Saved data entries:
-- ==== Sys2Proof/Laws/KeepsD.lean ====
section
/-! SUPPORT. What each operation and each command keeps (part 4 of 6): one lemma per operation, which names the kinds of state
that it may change, as the bits of a number (Laws/Keep.lean). Each follows the shape of the operation's definition. -/

set_option linter.unusedVariables false

namespace Sys2Proof.Machine

open Sys2Proof

variable {P : Hub → Prop}

theorem Hub.creditIn_keeps {km : Nat} (B : Hub.Bears km P) (wk : Sub 0x10000 km) {h : Hub} {p : ℕ} {v : ℕ} (Hh : P h) : P (Hub.creditIn h p v) := by
  unfold Hub.creditIn
  extract_lets +onlyGivenNames v1
  clear_value v1
  extract_lets +onlyGivenNames v2
  clear_value v2
  extract_lets +onlyGivenNames v3
  clear_value v3
  exact (B.wr (wk.bitAt (credFld_kind _) (by decide)) (B.wr (wk.bit (by decide)) Hh))

theorem Hub.crownWork_keeps {km : Nat} (B : Hub.Bears km P) (wk : Sub 0x1808800000000000000000000000000000000000000000000000000100000000010000000000000000 km) {h : Hub} (Hh : P h) : P (Hub.crownWork h) := by
  unfold Hub.crownWork
  exact (keep_when (fun _ H2 => (Hub.carryOut_keeps B (wk.sub (by decide)) (B.freeIx (wk.bit (by decide)) H2))) Hh)

theorem Hub.crtAnswer_keeps {km : Nat} (B : Hub.Bears km P) (wk : Sub 0xa800000000000004000000000000000000000000000000000010002000000000000000000000400 km) {h : Hub} {src : ℕ} {tok : ℕ} {typ : ℕ} {tid : ℕ} {txn : ℕ} {a : CrtAns} (Hh : P h) : P (Hub.crtAnswer h src tok typ tid txn a) := by
  unfold Hub.crtAnswer
  extract_lets +onlyGivenNames v1
  have H2 : P v1 := (keep_ite (Hub.raise_keeps B (wk.sub (by decide)) Hh) Hh)
  clear_value v1
  extract_lets +onlyGivenNames v3
  have H4 : P v3 := (keep_ite (B.wr (wk.bit (by decide)) (B.wr (wk.bit (by decide)) (B.wr (wk.bit (by decide)) (Hub.irq_keeps B (wk.sub (by decide)) (Hub.cnt_keeps B (wk.bit (by decide)) H2))))) (keep_ite (Hub.cnt_keeps B (wk.bit (by decide)) H2) H2))
  clear_value v3
  extract_lets +onlyGivenNames v5
  clear_value v5
  extract_lets +onlyGivenNames v6
  clear_value v6
  extract_lets +onlyGivenNames v7
  clear_value v7
  exact (Hub.ctlSend_keeps B (wk.sub (by decide)) H4)

theorem Hub.depose_keeps {km : Nat} (B : Hub.Bears km P) (wk : Sub 0xc00000000000780a800000000000004000000000000000000000000000000000010100000000010000000000000400 km) {h : Hub} (Hh : P h) : P (Hub.depose h) := by
  unfold Hub.depose
  extract_lets +onlyGivenNames v1
  clear_value v1
  extract_lets +onlyGivenNames v2
  have H3 : P v2 := (Hub.locketPut_keeps B (wk.sub (by decide)) (Hub.raise_keeps B (wk.sub (by decide)) (B.wr (wk.bit (by decide)) Hh)))
  clear_value v2
  exact (keep_each (fun _ _ H6 => (Hub.askFor_keeps B (wk.sub (by decide)) H6)) (B.set_asks_changes_paths_settles_unrec_intents (wk.bit (by decide)) (wk.bit (by decide)) (wk.bit (by decide)) (wk.bit (by decide)) (wk.bit (by decide)) (wk.bit (by decide)) H3))

theorem Hub.switchOff_keeps {km : Nat} (B : Hub.Bears km P) (wk : Sub 0x1ff875c3dffbfffbb97a00000000000c000641000000101010100070000010701a3030200010f030000000100015d1e km) {h : Hub} {d : ℕ} (Hh : P h) : P (Hub.switchOff h d) := by
  unfold Hub.switchOff
  extract_lets +onlyGivenNames v1
  have H2 : P v1 := (keep_when (fun _ H4 => (B.wr (wk.bit (by decide)) H4)) Hh)
  clear_value v1
  extract_lets +onlyGivenNames v5
  have H6 : P v5 := (Hub.wrBit_keeps B (wk.bit (by decide)) (Hub.wrBit_keeps B (wk.bit (by decide)) (Hub.clearDomain_keeps B (wk.sub (by decide)) (keep_each (fun _ _ H9 => (Hub.quiesce_keeps B (wk.sub (by decide)) H9)) H2))))
  clear_value v5
  extract_lets +onlyGivenNames v10
  have H11 : P v10 := (keep_each (fun _ _ H14 => (Hub.wrBit_keeps B (wk.bit (by decide)) (Hub.wrBit_keeps B (wk.bit (by decide)) H14))) (B.wr (wk.bit (by decide)) H6))
  clear_value v10
  exact (keep_each (fun _ _ H17 => (B.wr (wk.bit (by decide)) H17)) H11)

theorem Hub.saveKept_keeps {km : Nat} (B : Hub.Bears km P) (wk : Sub 0x804000000000000000000000000000000000000000000000000000000000000000000000000020 km) {h : Hub} {d : ℕ} (Hh : P h) : P (Hub.saveKept h d) := by
  unfold Hub.saveKept
  extract_lets +onlyGivenNames v1
  clear_value v1
  extract_lets +onlyGivenNames v2
  clear_value v2
  extract_lets +onlyGivenNames v3
  have H4 : P v3 := (Hub.wrFree_keeps B (wk.sub (by decide)) (wk.bit (by decide)) (B.wr (wk.bit (by decide)) (Hub.wrBit_keeps B (wk.bit (by decide)) (B.ret (wk.bit (by decide)) Hh))))
  clear_value v3
  exact (keep_when (fun _ H6 => (B.wr (wk.bit (by decide)) (B.wr (wk.bit (by decide)) H6))) H4)

theorem Hub.domainOff_keeps {km : Nat} (B : Hub.Bears km P) (wk : Sub 0x1ff875c3dffbfffbb97e00000000000c000641000000101010100070000010701a3030200010f030000000100015d3e km) {h : Hub} {d : ℕ} {left : List ℕ} (Hh : P h) : P (Hub.domainOff h d left) := by
  unfold Hub.domainOff
  extract_lets +onlyGivenNames v1
  have H2 : P v1 := (keep_when (fun _ H4 => (Hub.cnt_keeps B (wk.bit (by decide)) H4)) (keep_each (fun _ _ H7 => (Hub.poisonPkt_keeps B (wk.sub (by decide)) H7)) Hh))
  clear_value v1
  exact (Hub.refreshDomains_keeps B (wk.sub (by decide)) (Hub.switchOff_keeps B (wk.sub (by decide)) (Hub.saveKept_keeps B (wk.sub (by decide)) H2)))

theorem Hub.gateFollow_keeps {km : Nat} (B : Hub.Bears km P) (wk : Sub 0x2 km) {h : Hub} (Hh : P h) : P (Hub.gateFollow h) := by
  unfold Hub.gateFollow
  exact (keep_each (fun _ _ H3 => (by
    extract_lets +onlyGivenNames v4
    clear_value v4
    exact (keep_when (fun _ H6 => (Hub.gateSet_keeps B (wk.sub (by decide)) H6)) H3))) Hh)

theorem Hub.startPage_keeps {km : Nat} (B : Hub.Bears km P) (wk : Sub 0x280200000000000c000001000000000000000000000010100030000000000000000000100010412 km) {pg : ℕ} {h : Hub} (Hh : P h) : P (Hub.startPage pg h) := by
  unfold Hub.startPage
  refine keep_ite ?_ ?_
  · exact (Hub.refreshMem_keeps B (wk.sub (by decide)) Hh)
  · refine keep_ite ?_ ?_
    · exact (Hub.gateFollow_keeps B (wk.sub (by decide)) Hh)
    · refine keep_ite ?_ ?_
      · exact (Hub.refreshVotes_keeps B (wk.sub (by decide)) Hh)
      · refine keep_ite ?_ ?_
        · exact Hh
        · refine keep_ite ?_ ?_
          · exact (Hub.laneEnable_keeps B (wk.sub (by decide)) Hh)
          · exact (keep_ite (Hub.headEnable_keeps B (wk.sub (by decide)) Hh) Hh)

theorem Hub.heldResume_keeps {km : Nat} (B : Hub.Bears km P) (wk : Sub 0x40000000000000000000000004000000000000000000000010000000000000000000000000000000000000000 km) {h : Hub} (Hh : P h) : P (Hub.heldResume h) := by
  unfold Hub.heldResume
  extract_lets +onlyGivenNames v1
  have H2 : P v1 := (Hub.irq_keeps B (wk.sub (by decide)) (Hub.cnt_keeps B (wk.bit (by decide)) Hh))
  clear_value v1
  exact (keep_when (fun _ H4 => (Hub.eventSend_keeps B (wk.sub (by decide)) H4)) H2)

theorem Hub.lumeMode_keeps {km : Nat} (B : Hub.Bears km P) (wk : Sub 0x4000000000000000000000000004000000000000000000000000000000000000 km) {h : Hub} {p : ℕ} {scene : Bool} (Hh : P h) : P (Hub.lumeMode h p scene) := by
  unfold Hub.lumeMode
  exact (keep_ite Hh (Hub.irq_keeps B (wk.sub (by decide)) (B.wr (wk.bit (by decide)) Hh)))

theorem Hub.domainOn_keeps {km : Nat} (B : Hub.Bears km P) (wk : Sub 0x14000000000280a00000000000c00080300000010101010007000401010003000000000000000000010001241b km) {h : Hub} {d : ℕ} (Hh : P h) : P (Hub.domainOn h d) := by
  unfold Hub.domainOn
  extract_lets +onlyGivenNames v1
  clear_value v1
  extract_lets +onlyGivenNames v2
  have H3 : P v2 := (keep_each (fun _ _ H6 => (B.wr (wk.bit (by decide)) (B.wr (wk.bit (by decide)) H6))) (Hub.wrBit_keeps B (wk.bit (by decide)) (B.wr (wk.bit (by decide)) Hh)))
  clear_value v2
  extract_lets +onlyGivenNames v7
  have H8 : P v7 := (keep_each (fun _ _ H11 => (Hub.startPage_keeps B (wk.sub (by decide)) H11)) H3)
  clear_value v7
  extract_lets +onlyGivenNames v12
  have H13 : P v12 := (B.wr (wk.bit (by decide)) (keep_when (fun _ H15 => (Hub.cnt_keeps B (wk.bit (by decide)) H15)) H8))
  clear_value v12
  extract_lets +onlyGivenNames v16
  have H17 : P v16 := (keep_when (fun _ H19 => (Hub.heldResume_keeps B (wk.sub (by decide)) (B.wr (wk.bit (by decide)) (B.wr (wk.bit (by decide)) H19)))) (Hub.refreshUp_keeps B (wk.sub (by decide)) H8))
  clear_value v16
  extract_lets +onlyGivenNames v20
  have H21 : P v20 := (keep_ite (keep_ite (B.wr (wk.bit (by decide)) H13) (keep_when (fun _ H23 => (B.wr (wk.bit (by decide)) H23)) H13)) (keep_ite (keep_when (fun _ H25 => (Hub.refreshMem_keeps B (wk.sub (by decide)) (B.wr (wk.bit (by decide)) H25))) H8) (keep_ite (keep_when (fun _ H27 => (keep_each (fun _ _ H30 => (Hub.lumeMode_keeps B (wk.sub (by decide)) H30)) H27)) H17) (keep_ite (keep_when (fun _ H32 => (keep_each (fun _ _ H35 => (Hub.autoOn_keeps B (wk.sub (by decide)) H35)) H32)) H8) H8))))
  clear_value v20
  exact (Hub.refreshDomains_keeps B (wk.sub (by decide)) H21)

theorem Hub.restoreKept_keeps {km : Nat} (B : Hub.Bears km P) (wk : Sub 0x280400000000000c000000000000000000000000000000000010000000000000000000000000421 km) {h : Hub} {d : Nat} {crcOk : Bool} (Hh : P h) : P (h.restoreKept d crcOk) := by
  unfold Hub.restoreKept
  refine keep_ite Hh ?_
  extract_lets +onlyGivenNames mine rest h1
  have H1 : P h1 := Hub.wrFree_keeps B (wk.sub (by decide)) (wk.bit (by decide)) (B.wr (wk.bit (by decide)) (Hub.wrBit_keeps B (wk.bit (by decide)) (B.ret (wk.bit (by decide)) Hh)))
  clear_value h1
  refine keep_ite (keep_when (fun _ H => B.wr (wk.bit (by decide)) (B.wr (wk.bit (by decide)) (B.wr (wk.bit (by decide)) H))) (Hub.raise_keeps B (wk.sub (by decide)) (Hub.cnt_keeps B (wk.bit (by decide)) H1))) ?_
  extract_lets +onlyGivenNames h2
  have H2 : P h2 := keep_foldl (fun _ _ H => B.regs (wk.bit (by decide)) H fun S => Tab.ins_sorted _ _ S) (Hub.clearRegs_keeps B (wk.sub (by decide)) H1)
  clear_value h2
  refine keep_when (fun h H => ?_) H2
  extract_lets +onlyGivenNames ns
  exact B.wr (wk.bit (by decide)) (B.wr (wk.bit (by decide)) (B.wr (wk.bit (by decide)) H))

theorem Hub.domainUp_keeps {km : Nat} (B : Hub.Bears km P) (wk : Sub 0x1ff875c3dffbfffbb97e00000000000c00004000000010101010007000001030021000000010b030000000100001d3f km) {h : Hub} {d : ℕ} {crcOk : Bool} (Hh : P h) : P (Hub.domainUp h d crcOk) := by
  unfold Hub.domainUp
  extract_lets +onlyGivenNames v1
  have H2 : P v1 := (B.wr (wk.bit (by decide)) (Hub.wrBit_keeps B (wk.bit (by decide)) (Hub.cfgReset_keeps B (wk.sub (by decide)) (Hub.clearDomain_keeps B (wk.sub (by decide)) Hh))))
  clear_value v1
  extract_lets +onlyGivenNames v3
  have H4 : P v3 := (Hub.restoreKept_keeps B (wk.sub (by decide)) (keep_each (fun _ _ H7 => (Hub.afterReset_keeps B (wk.sub (by decide)) H7)) H2))
  clear_value v3
  extract_lets +onlyGivenNames v8
  have H9 : P v8 := (keep_when (fun _ H11 => (B.wr (wk.bit (by decide)) H11)) H4)
  clear_value v8
  exact (keep_each (fun _ _ H14 => (Hub.afterReset_keeps B (wk.sub (by decide)) H14)) H9)

theorem Hub.dpConfigure_keeps {km : Nat} (B : Hub.Bears km P) (wk : Sub 0x800000000000000000000000004000000000000000010000000000000000200000000000000000000000000000 km) {h : Hub} {k : Fin 2} {pinD : Bool} (Hh : P h) : P (Hub.dpConfigure h k pinD) := by
  unfold Hub.dpConfigure
  exact (keep_when (fun _ H2 => (B.wr (wk.bit (by decide)) H2)) (Hub.irq_keeps B (wk.sub (by decide)) (B.wr (wk.bit (by decide)) (B.wr (wk.bit (by decide)) (Hub.pdSend_keeps B (wk.sub (by decide)) Hh)))))

theorem Hub.waitLink_keeps {km : Nat} (B : Hub.Bears km P) (wk : Sub 0x2800000000000004000000000000000000000000000000000030000000000000000000000000402 km) {h : Hub} {n : ℕ} (Hh : P h) : P (Hub.waitLink h n) := by
  unfold Hub.waitLink
  refine keep_ite ?_ ?_
  · exact Hh
  · refine keep_ite ?_ ?_
    · extract_lets +onlyGivenNames v1
      clear_value v1
      exact (B.wr (wk.bit (by decide)) (B.wr (wk.bit (by decide)) (Hub.wrBit_keeps B (wk.bit (by decide)) (B.wr (wk.bit (by decide)) (Hub.setHead_keeps B (wk.sub (by decide)) Hh)))))
    · exact (Hub.raise_keeps B (wk.sub (by decide)) Hh)

theorem Hub.dpTrainDone_keeps {km : Nat} (B : Hub.Bears km P) (wk : Sub 0x2800000000000004000000000000000000000000000000001030000000000000000000000000402 km) {h : Hub} {n : ℕ} {ok : Bool} {rate : ℕ} {lanes : ℕ} (Hh : P h) : P (Hub.dpTrainDone h n ok rate lanes) := by
  unfold Hub.dpTrainDone
  exact (keep_ite (Hub.waitLink_keeps B (wk.sub (by decide)) (Hub.setLink_keeps B (wk.sub (by decide)) (Hub.wrFree_keeps B (wk.sub (by decide)) (wk.bit (by decide)) (B.wr (wk.bit (by decide)) (B.wr (wk.bit (by decide)) Hh))))) (Hub.raise_keeps B (wk.sub (by decide)) (Hub.cnt_keeps B (wk.bit (by decide)) (Hub.setLink_keeps B (wk.sub (by decide)) Hh))))

theorem Hub.dropHostReads_keeps {km : Nat} (B : Hub.Bears km P) (wk : Sub 0x1e0000000000000000000000000000000000000000000000000000100000000000000000000000000000000 km) {h : Hub} (Hh : P h) : P (Hub.dropHostReads h) := by
  unfold Hub.dropHostReads
  extract_lets +onlyGivenNames v1
  clear_value v1
  exact (Hub.retryReads_keeps B (wk.sub (by decide)) (B.set_tags_rdWait_reads (wk.bit (by decide)) (wk.bit (by decide)) (wk.bit (by decide)) Hh))

theorem Hub.loadMeter_keeps {km : Nat} (B : Hub.Bears km P) (wk : Sub 0x12800000000000004000000000000000000000000000000000010001000000000000000000000400 km) {h : Hub} {i : ℕ} (Hh : P h) : P (Hub.loadMeter h i) := by
  unfold Hub.loadMeter
  extract_lets +onlyGivenNames v1
  clear_value v1
  refine keep_ite ?_ ?_
  · exact Hh
  · extract_lets +onlyGivenNames v2
    clear_value v2
    extract_lets +onlyGivenNames v3
    have H4 : P v3 := (Hub.setMcir_keeps B (wk.sub (by decide)) Hh)
    clear_value v3
    exact (keep_when (fun _ H6 => (Hub.raise_keeps B (wk.sub (by decide)) H6)) H4)

theorem Hub.setRec_keeps {km : Nat} (B : Hub.Bears km P) (wk : Sub 0x1a800000000000004000000000000000000000000000000000010003000000030000000000000404 km) {h : Hub} {i : ℕ} {committed : ℕ} {target : ℕ} {state : ℕ} (Hh : P h) : P (Hub.setRec h i committed target state) := by
  unfold Hub.setRec
  extract_lets +onlyGivenNames v1
  clear_value v1
  extract_lets +onlyGivenNames v2
  clear_value v2
  extract_lets +onlyGivenNames v3
  clear_value v3
  extract_lets +onlyGivenNames v4
  clear_value v4
  extract_lets +onlyGivenNames v5
  have H6 : P v5 := (B.wr (wk.bit (by decide)) Hh)
  clear_value v5
  extract_lets +onlyGivenNames v7
  have H8 : P v7 := (keep_each (fun _ _ H11 => (B.wr (wk.bit (by decide)) (B.wr (wk.bit (by decide)) H11))) H6)
  clear_value v7
  extract_lets +onlyGivenNames v12
  have H13 : P v12 := (B.wr (wk.bit (by decide)) (B.wr (wk.bit (by decide)) (B.wr (wk.bit (by decide)) (B.wr (wk.bit (by decide)) (B.wr (wk.bit (by decide)) H8)))))
  clear_value v12
  extract_lets +onlyGivenNames v14
  have H15 : P v14 := (Hub.refreshPoints_keeps B (wk.sub (by decide)) (Hub.refreshCap_keeps B (wk.sub (by decide)) H13))
  clear_value v14
  exact (keep_ite H15 (Hub.loadMeter_keeps B (wk.sub (by decide)) H15))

## WHAT YOU SHOULD DO
Whenever a line above contains "dpTrainDone", copy that line.

## REPLY
theorem Hub.dpTrainDone_keeps {km : Nat} (B : Hub.Bears km P) (wk : Sub 0x2800000000000004000000000000000000000000000000001030000000000000000000000000402 km) {h : Hub} {n : ℕ} {ok : Bool} {rate : ℕ} {lanes : ℕ} (Hh : P h) : P (Hub.dpTrainDone h n ok rate lanes) := by
  unfold Hub.dpTrainDone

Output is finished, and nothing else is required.